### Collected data
[Start of Attachment]

-- ==== Sys2Proof/WellFormed.lean ====
section
/-! DEFINITION. Which instructions are well formed: the ones some command port decodes to. A field has to be one
that its row of the opcode table admits (30_encoding.md R98), a payload has to fit `a_n` (R91), and a PROCESS
left undecoded has to be a buffer too short for its class (42_frame_decoder.md R158). -/

namespace Sys2Proof

/-- The table of 42_frame_decoder.md R158: the least `rx_len` of the class that a buffer's bytes select. -/
def leastLength (rx : List Byte) : Nat :=
  match rx[2]? with
  | none => 3
  | some g =>
    if g = 0x40 then
      match rx[4]? with
      | none => 5
      | some sub =>
        if sub = 0x61 then 6 else if sub = 0x62 then 7 else if sub = 0x64 then 9
        else if sub = 0xEF then 13 else 5
    else 3

/-- The buffer is shorter than its class needs (42_frame_decoder.md R158). -/
def truncated (rx : List Byte) : Bool := rx.length < leastLength rx

/-- Well-formedness of an instruction. -/
def Instr.wellFormed : Instr → Bool
  | .compose _ payload _ => payload.length ≤ 255
  | .process rx => truncated rx && rx.length ≤ 65535
  | .rxStatusOther key => key ∉ [0x00, 0x01, 0x02, 0x13]
  | .rxPowerOther key => key ∉ [0x00, 0x20]
  | .rxXbusOther sub => sub ∉ [0x61, 0x62, 0x64, 0xEF]
  | .rxGroupUnrec group => group ≠ 0x40 && group ∉ Config.tableGroups
  | .getStatus => true
  | .trackOff => true
  | .trackOn => true
  | .getFwVersion => true
  | .setBcast _ => true
  | .getLocoInfo _ => true
  | .setLocoDrive _ _ _ _ => true
  | .setLocoFunc _ _ _ => true
  | .setTurnout _ _ => true
  | .cvRead _ => true
  | .cvWrite _ _ => true
  | .pull => true
  | .rdLoco => true
  | .rdCv => true
  | .rdLib => true
  | .rdReady => true
  | .rxStatusTrackOff => true
  | .rxStatusTrackOn => true
  | .rxStatusProgMode => true
  | .rxStatusCvNack => true
  | .rxPowerTrackOn => true
  | .rxPowerProgMode => true
  | .rxCvResult _ _ => true
  | .rxLocoInfo _ _ _ _ _ _ _ => true
  | .rxGroupAck10 => true
  | .rxGroupAck1A => true
  | .rxGroupAck30 => true
  | .rxGroupAck50 => true
  | .rxGroupAck51 => true
  | .rxGroupAck60 => true
  | .rxGroupAck61 => true
  | .rxGroupAck70 => true
  | .rxGroupAck71 => true
  | .rxGroupAck80 => true
  | .rxGroupAck81 => true
  | .rxGroupAck82 => true
  | .rxGroupAck84 => true
  | .rxGroupAck85 => true
  | .rxGroupAck88 => true
  | .rxGroupAck89 => true
  | .rxGroupAckA0 => true
  | .rxGroupAckA1 => true
  | .rxGroupAckA2 => true
  | .rxGroupAckA3 => true
  | .rxGroupAckA4 => true

end Sys2Proof
end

[End of Attachment]

Would you write down every record again, exactly?

### SOLUTION TO THE PROBLEM
-- ==== Sys2Proof/WellFormed.lean ====
section
/-! DEFINITION. Which instructions are well formed: the ones some command port decodes to. A field has to be one
that its row of the opcode table admits (30_encoding.md R98), a payload has to fit `a_n` (R91), and a PROCESS
left undecoded has to be a buffer too short for its class (42_frame_decoder.md R158). -/

namespace Sys2Proof

/-- The table of 42_frame_decoder.md R158: the least `rx_len` of the class that a buffer's bytes select. -/
def leastLength (rx : List Byte) : Nat :=
  match rx[2]? with
  | none => 3
  | some g =>
    if g = 0x40 then
      match rx[4]? with
      | none => 5
      | some sub =>
        if sub = 0x61 then 6 else if sub = 0x62 then 7 else if sub = 0x64 then 9
        else if sub = 0xEF then 13 else 5
    else 3

/-- The buffer is shorter than its class needs (42_frame_decoder.md R158). -/
def truncated (rx : List Byte) : Bool := rx.length < leastLength rx

/-- Well-formedness of an instruction. -/
def Instr.wellFormed : Instr → Bool
  | .compose _ payload _ => payload.length ≤ 255
  | .process rx => truncated rx && rx.length ≤ 65535
  | .rxStatusOther key => key ∉ [0x00, 0x01, 0x02, 0x13]
  | .rxPowerOther key => key ∉ [0x00, 0x20]
  | .rxXbusOther sub => sub ∉ [0x61, 0x62, 0x64, 0xEF]
  | .rxGroupUnrec group => group ≠ 0x40 && group ∉ Config.tableGroups
  | .getStatus => true
  | .trackOff => true
  | .trackOn => true
  | .getFwVersion => true
  | .setBcast _ => true
  | .getLocoInfo _ => true
  | .setLocoDrive _ _ _ _ => true
  | .setLocoFunc _ _ _ => true
  | .setTurnout _ _ => true
  | .cvRead _ => true
  | .cvWrite _ _ => true
  | .pull => true
  | .rdLoco => true
  | .rdCv => true
  | .rdLib => true
  | .rdReady => true
  | .rxStatusTrackOff => true
  | .rxStatusTrackOn => true
  | .rxStatusProgMode => true
  | .rxStatusCvNack => true
  | .rxPowerTrackOn => true
  | .rxPowerProgMode => true
  | .rxCvResult _ _ => true
  | .rxLocoInfo _ _ _ _ _ _ _ => true
  | .rxGroupAck10 => true
  | .rxGroupAck1A => true
  | .rxGroupAck30 => true
  | .rxGroupAck50 => true
  | .rxGroupAck51 => true
  | .rxGroupAck60 => true
  | .rxGroupAck61 => true
  | .rxGroupAck70 => true
  | .rxGroupAck71 => true
  | .rxGroupAck80 => true
  | .rxGroupAck81 => true
  | .rxGroupAck82 => true
  | .rxGroupAck84 => true
  | .rxGroupAck85 => true
  | .rxGroupAck88 => true
  | .rxGroupAck89 => true
  | .rxGroupAckA0 => true
  | .rxGroupAckA1 => true
  | .rxGroupAckA2 => true
  | .rxGroupAckA3 => true
  | .rxGroupAckA4 => true

end Sys2Proof
end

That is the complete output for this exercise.